RARA-AVIS: Fridrikh Neznansky

From: JIM DOHERTY ( jimdohertyjr@yahoo.com)
Date: 29 Sep 2002

I've tried sending this two other times. Hopefully, the third time'll be the charm.

The first Soviet mystery novel to be published in English (that I'm aware of, anyway) was Julian Semyenov's PETROVKA 38, which, as if to prove my earlier-stated thesis that the police procedural is the most universal of mystery sub-genres, was a police procedural.

There've also been several American crime writers who've written cop stories with Russian settings, including Martin Cruz Smith and Stuart Kaminsky. In fact, Smith's GORKY PARK and Kaminsky's DEATH OF A DISSIDENT appeared with a few months of each other, and both have since been followed by a series of popular, award-winning sequels.

To the appeal of an unusual (for Western readers) setting, Soviet emigre Fridrikh Neznansky adds actual Soviet police experience. After graduating from law school (where one of his fellow students was Mikhail Gorbachev), Neznansky spent many years as a criminal investigator for in the Moscow Prosecutor's (or Procurator's, depending on who's doing the translating) Office, roughly the equivalent of a DA's investigator in the US.

After leaving the USSR, Neznansky collaborated on two cop novels with former Soviet journalist Eduard Topol, DEADLY GAMES and its sequel, RED SQUARE (not to be confused with Smith's identically titled Moscow-set cop novel). He's also written at least one, solo, stand-alone police novel, THE BODY IN SOKOLNIKI PARK, published as a PBO in the US (a UK edition was apparently entitled THE FAIR AT SOKOLNIKI PARK, but it's not absolutely clear whether or not this a different novel).

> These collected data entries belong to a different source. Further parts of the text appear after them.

-- ==== Sys2Proof/Machine/JobWords.lean ====
section
/-! DEFINITION. The words by which K drives the engines: `JCMD`, `JEND`, `JWAIT`, `JPOLL`, `JPOP` and the ring words (R365-R374, R384-R387). -/

namespace Sys2Proof.Machine

/-! ### Held jobs (R371) -/

/-- Engine number of a code; none if reserved. -/
def engCode (e : BitVec 2) : Option Nat := if e.toNat < 2 then some e.toNat else none

/-- The task of the current core. -/
def State.myTask (s : State) : Option Task := s.taskOn s.core.idx

def State.myTaskId (s : State) : Nat := (s.core.task.map (·.id)).getD 0

/-- Id of a completion word. -/
def wordId (w : Word) : Nat := bitsAt w 33 12

/-- Held completions of the task on an engine (R373). -/
def State.heldWords (s : State) (e : Nat) : List Word :=
  match s.myTask with
  | some t => (t.heldJobs.filter fun p => p.1 == e).map (·.2)
  | none => []

/-- Live jobs of the task on an engine. -/
def State.liveJobs (s : State) (e : Nat) : List Job := s.jobs.filter fun j => j.task == s.myTaskId && j.eng == e && !j.drop

/-- Jobs of the task on an engine that are not retired. -/
def State.unretired (s : State) (e : Nat) : Nat := (s.heldWords e).length + (s.liveJobs e).length

/-- Queue entries taken: open jobs and jobs not completed (R224). -/
def State.entriesTaken (s : State) (g e : Nat) : Nat :=
  (s.jobs.filter fun j => j.clu == g && j.eng == e && !j.completed).length +
    (s.allCores.filter fun c => c.cluster == g && (match c.openJob with | some o => o.eng == e | none => false)).length

/-! ### JCMD (R366) -/

def semJcmd (ra rb : BitVec 5) (eng : BitVec 2) (two : BitVec 1) : Sem := fun s =>
  match engCode eng with
  | none => illegal
  | some e => do
    illegalIf (two == 0 && rb != 0)
    illegalIf (match s.core.openJob with | some o => o.eng != e || decide (o.level < s.core.tl) | none => false)
    ready s (ra :: if two = 1 then [rb] else [])
    illegalIf (s.core.openJob.isNone && decide (16 ≤ s.unretired e))
    waitIf (s.core.openJob.isNone && decide (32 ≤ s.entriesTaken s.core.cluster e)) outside
    let o : OpenJob := s.core.openJob.getD { eng := e, words := [], level := s.core.tl, issued := 0 }
    let ws := s.g ra :: (if two = 1 then [s.g rb] else [])
    illegalIf (decide (256 < o.words.length + ws.length))
    .ok (.next { s with core := { s.core with openJob := some { o with words := o.words ++ ws } } })

/-! ### JEND (R367, R369, R374) -/

/-- The handle may lead to pages of another module. -/
def View.peerPages (v : View) (h : Handle) : Bool :=
  (h.space == 0) && v.ltt.any fun e =>
    bitAt e.1 0 && bitsAt e.2 48 4 == 4 && decide ((lttRange e.1).1 < h.vbase + h.len ∧ h.vbase < (lttRange e.1).2)

/-- Handle address of a copy record's destination. -/
def recDest (r : List Word) : Option Word :=
  match recOp r with
  | 0x10 | 0x12 | 0x13 => some (recWord r 2)
  | 0x11 => some (recWord r 1)
  | _ => none

/-- Scope of the release for one destination. -/
def State.destScope (s : State) (a : Word) : Nat :=
  match s.core.view.handle a with
  | none => 1
  | some h =>
    if h.space = 2 then s.windowScope (2 ^ 29 * (h.win / 2 ^ 27 % 32))
    else if s.core.view.peerPages h then 5 else 1

/-- Scope of the release of a `JEND` (R374). -/
def State.jobScope (s : State) (e : Nat) (rs : List (List Word)) : Nat :=
  if e = 0 then 1 else (rs.filterMap recDest).foldl (fun m a => max m (s.destScope a)) 1

/-- The lowest free id above the last allocated, wrapping (R224, R367). -/
def State.freeJobId (s : State) (e : Nat) : Nat :=
  let g := s.core.cluster
  let cl : Cluster := aget Cluster.reset g s.clusters
  let last := if e = 0 then cl.lastMe else cl.lastCe
  let used := (s.jobs.filter fun j => j.clu == g && j.eng == e).map (·.id) ++ (s.heldWords e).map wordId
  (((List.range 4096).map fun i => (last + 1 + i) % 4096).find? fun i => !used.contains i).getD 0

def Cluster.tookId (cl : Cluster) (e id : Nat) : Cluster := if e = 0 then { cl with lastMe := id } else { cl with lastCe := id }

/-- Accepts the open job. -/
def State.acceptJob (s : State) (o : OpenJob) (tok : Nat) : State × Nat :=
  let g := s.core.cluster
  let p := s.parseJob g s.ctx o.eng 64 0 o.words
  let id := s.freeJobId o.eng
  let ended := match p.2 with
    | some i => some (0x20, i)
    | none => (s.badRing g s.ctx p.1).map fun i => (0x21, i)
  let j : Job :=
    { id := id, eng := o.eng, clu := g, core := s.core.idx, task := s.myTaskId, view := s.core.view, recs := p.1, next := 0, sub := 0
      at_ := s.now, seq := s.jobSeq, stamped := p.1.any (fun r => recStamp r != 0), tok := tok, accs := [none, none, none, none]
      bound := false, flags := 0, bytes := 0, busy := none, begun := false, pace := 0, ended := ended, wins := 0, got := [], held := none, word := none, doneSeq := 0
      tokDone := false, drop := false }
  let cl : Cluster := aget Cluster.reset g s.clusters
  let s := { s with
    jobs := s.jobs ++ [j], jobSeq := s.jobSeq + 1, clusters := aput Cluster.reset g (cl.tookId o.eng id) s.clusters
    core := { s.core with openJob := none } }
  (s.syncRings g, j.handle)

def semJend (rd : BitVec 5) (tok : BitVec 2) : Sem := fun s =>
  match s.core.openJob with
  | none => illegal
  | some o => do
    illegalIf (decide (o.level < s.core.tl))
    ready s [rd]
    quiet s
    let sc := s.effScope (s.jobScope o.eng (s.parseJob s.core.cluster s.ctx o.eng 64 0 o.words).1)
    waitIf (!s.drainedNow s.core.idx sc) outside
    let s := s.widenPins s.core.idx sc
    let r := s.acceptJob o tok.toNat
    .ok (.next (r.1.setG rd (BitVec.ofNat 64 r.2)))

/-! ### Retirement (R371) -/

/-- Runs `f` and takes a trap at the word once everything issued has landed; nothing happens before. -/
def State.trapWith (s : State) (cause detail : Nat) (val : Word) (f : State → State) : Except Stop Done :=
  let s := s.landCore s.core.idx Core.landAll
  match s.drainCore s.core.idx with
  | (_, some (code, v)) => .error (.fatal code v)
  | (s, none) =>
    if s.core.landed then .ok (.at_ (((f s).modMe fun t => { t with wait := 0 }).takeTrap s.cur cause detail val))
    else .ok (.at_ (s.modMe fun t => { t with wait := landing }))

/-- The schedule-miss policy that the task's placement found reruns the task (R214, R220). -/
def State.reruns (s : State) : Bool :=
  match s.myTask with
  | some t => bitAt t.sched 51 && decide (t.misses < 3)
  | none => false

/-- Ends a wait for a job whose word is `w`; `retire` frees its id. -/
def State.finishWait (s : State) (rd : BitVec 5) (stat : BitVec 1) (w : Word) (retire : State → State) : Except Stop Done :=
  if bitsAt w 56 7 = 1 ∧ stat = 0 then
    if s.reruns then
      match s.myTask with
      | some t => .ok (.at_ ((retire s).rerun s.core.idx t))
      | none => .ok (.next s)
    else s.trapWith 0x0A 0 w retire
  else .ok (.next ((retire s).setG rd w))

/-- Retires a held completion. -/
def State.retireHeld (e : Nat) (w : Word) (s : State) : State :=
  s.modTask s.myTaskId fun t => { t with heldJobs := t.heldJobs.filter fun p => !(p.1 == e && p.2 == w) }

def semJwait (rd ra : BitVec 5) (stat : BitVec 1) : Sem := fun s => do
  ready s [rd, ra]
  let j := s.g ra
  let e := bitsAt j 12 1
  let id := bitsAt j 0 12
  illegalIf (bitsAt j 13 51 != 0)
  match (s.heldWords e).find? fun w => wordId w == id with
  | some w => s.finishWait rd stat w (State.retireHeld e w)
  | none => match (s.liveJobs e).find? fun k => k.id == id with
    | none => illegal
    | some k => do
      waitIf (!k.completed) outside
      s.finishWait rd stat (k.word.getD 0) fun s => s.dropJob k

def semJpoll (rd ra : BitVec 5) : Sem := fun s => do
  ready s [rd, ra]
  let j := s.g ra
  let e := bitsAt j 12 1
  let id := bitsAt j 0 12
  illegalIf (bitsAt j 13 51 != 0)
  match (s.heldWords e).find? fun w => wordId w == id with
  | some w => .ok (.next (s.setG rd w))
  | none => match (s.liveJobs e).find? fun k => k.id == id with
    | none => illegal
    | some k => .ok (.next (s.setG rd (if k.completed then k.word.getD 0 else 0)))

def semJpop (rd : BitVec 5) (eng : BitVec 2) (stat : BitVec 1) : Sem := fun s =>
  match engCode eng with
  | none => illegal
  | some e => do
    ready s [rd]
    match s.heldWords e with
    | w :: _ => s.finishWait rd stat w (State.retireHeld e w)
    | [] => do
      illegalIf (s.liveJobs e).isEmpty
      match sortJobs ((s.liveJobs e).filter Job.completed) with
      | [] => .error (.wait outside)
      | k :: _ => s.finishWait rd stat (k.word.getD 0) fun s => s.dropJob k

/-! ### Rings (R385-R387) -/

/-- The extent of a ring breaks R50. -/
def State.extentBad (s : State) (g base size depth : Nat) : Bool :=
  let lo := 128 * base
  let hi := 128 * (base + depth * size)
  let l1 := s.l1Part g
  decide (2 ^ 21 < hi) || (l1 != 0 && decide (lo < hi) &&
    (List.range 8).any fun c => decide (lo < 2 ^ 18 * (c + 1) ∧ 2 ^ 18 * (c + 1) - l1 < hi))

def semRingdef (n ra : BitVec 5) : Sem := fun s => do
  ready s [ra]
  let v := s.g ra
  let g := s.core.cluster
  let r := ringReg g n.toNat
  let base := bitsAt v 0 14
  let size := bitsAt v 14 11
  let depth := bitsAt v 25 7
  illegalIf (decide (15 < n.toNat) || bitsAt v 32 32 != 0 || (depth != 0 && (size == 0 || decide (1024 < size))) || decide (64 < depth))
  illegalIf (s.extentBad g base size depth)
  let cfg := s.reg r
  if bitsAt cfg 32 11 ≠ 0 ∨ s.rfld (r + 8) 0 16 ≠ s.rfld (r + 8) 16 16 ∨ (bitsAt cfg 25 7 ≠ 0 ∧ bitsAt cfg 43 6 ≠ s.ctx ∧ !s.sup) then
    .error (.trap 0x0D 0 (BitVec.ofNat 64 n.toNat))
  else .ok (.next ((s.setReg r (mkWord [(s.ctx, 43), (depth, 25), (size, 14), (base, 0)])).setReg (r + 8) 0))

def semRingadv (n : BitVec 5) (cnt : BitVec 7) : Sem := fun s => do
  let g := s.core.cluster
  let k := n.toNat
  illegalIf (decide (15 < k) || cnt == 0 || decide (64 < cnt.toNat))
  match s.ringOf g k s.ctx with
  | none => illegal
  | some (_, _, depth) => do
    illegalIf (decide (depth < s.occupancy g k + cnt.toNat))
    quiet s
    .ok (.next ((s.widenPins s.core.idx 1).ringTail g k cnt.toNat))

def semRingst (rd : BitVec 5) (n : BitVec 4) (sel : BitVec 1) : Sem := fun s => do
  ready s [rd]
  let r := ringReg s.core.cluster n.toNat
  let cfg := s.reg r
  let v := if bitsAt cfg 43 6 ≠ s.ctx then 0 else if sel = 0 then cfg else s.reg (r + 8)
  .ok (.next (s.setG rd v))

/-- `JCMD`: issues the word (R366). -/
def execJcmd (ra : BitVec 5) (rb : BitVec 5) (eng : BitVec 2) (two : BitVec 1) (s : State) : Host.Outcome State Fault Refusal :=
  issue (Instr.jcmd ra rb eng two) (semJcmd ra rb eng two) s

/-- `JEND`: issues the word (R367). -/
def execJend (rd : BitVec 5) (tok : BitVec 2) (s : State) : Host.Outcome State Fault Refusal := issue (Instr.jend rd tok) (semJend rd tok) s

/-- `JWAIT`: issues the word (R371). -/
def execJwait (rd : BitVec 5) (ra : BitVec 5) (stat : BitVec 1) (s : State) : Host.Outcome State Fault Refusal :=
  issue (Instr.jwait rd ra stat) (semJwait rd ra stat) s

/-- `JPOLL`: issues the word (R371). -/
def execJpoll (rd : BitVec 5) (ra : BitVec 5) (s : State) : Host.Outcome State Fault Refusal := issue (Instr.jpoll rd ra) (semJpoll rd ra) s

/-- `JPOP`: issues the word (R371). -/
def execJpop (rd : BitVec 5) (eng : BitVec 2) (stat : BitVec 1) (s : State) : Host.Outcome State Fault Refusal :=
  issue (Instr.jpop rd eng stat) (semJpop rd eng stat) s

/-- `RINGDEF`: issues the word (R385). -/
def execRingdef (n : BitVec 5) (ra : BitVec 5) (s : State) : Host.Outcome State Fault Refusal :=
  issue (Instr.ringdef n ra) (semRingdef n ra) s

/-- `RINGADV`: issues the word (R386). -/
def execRingadv (n : BitVec 5) (cnt : BitVec 7) (s : State) : Host.Outcome State Fault Refusal :=
  issue (Instr.ringadv n cnt) (semRingadv n cnt) s

/-- `RINGST`: issues the word (R387). -/
def execRingst (rd : BitVec 5) (n : BitVec 4) (sel : BitVec 1) (s : State) : Host.Outcome State Fault Refusal :=
  issue (Instr.ringst rd n sel) (semRingst rd n sel) s

end Sys2Proof.Machine
end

Neznansky's books, in addition to the appeal of seeing Soviet police work from the viewpoint of a novelist with actual experience, have a bleakness reminiscent of the works of the Sjowall/Wahloo combo, along with insights into the nasty political back-stabbing that routinely went on in the USSR. I personally preferred Neznansky's collaborations with Topol to his solo effort, though this may have a reflection of the quality of the translations, or of the fact that I read SOKOLNIKI PARK first, and, consequently, was used to the style.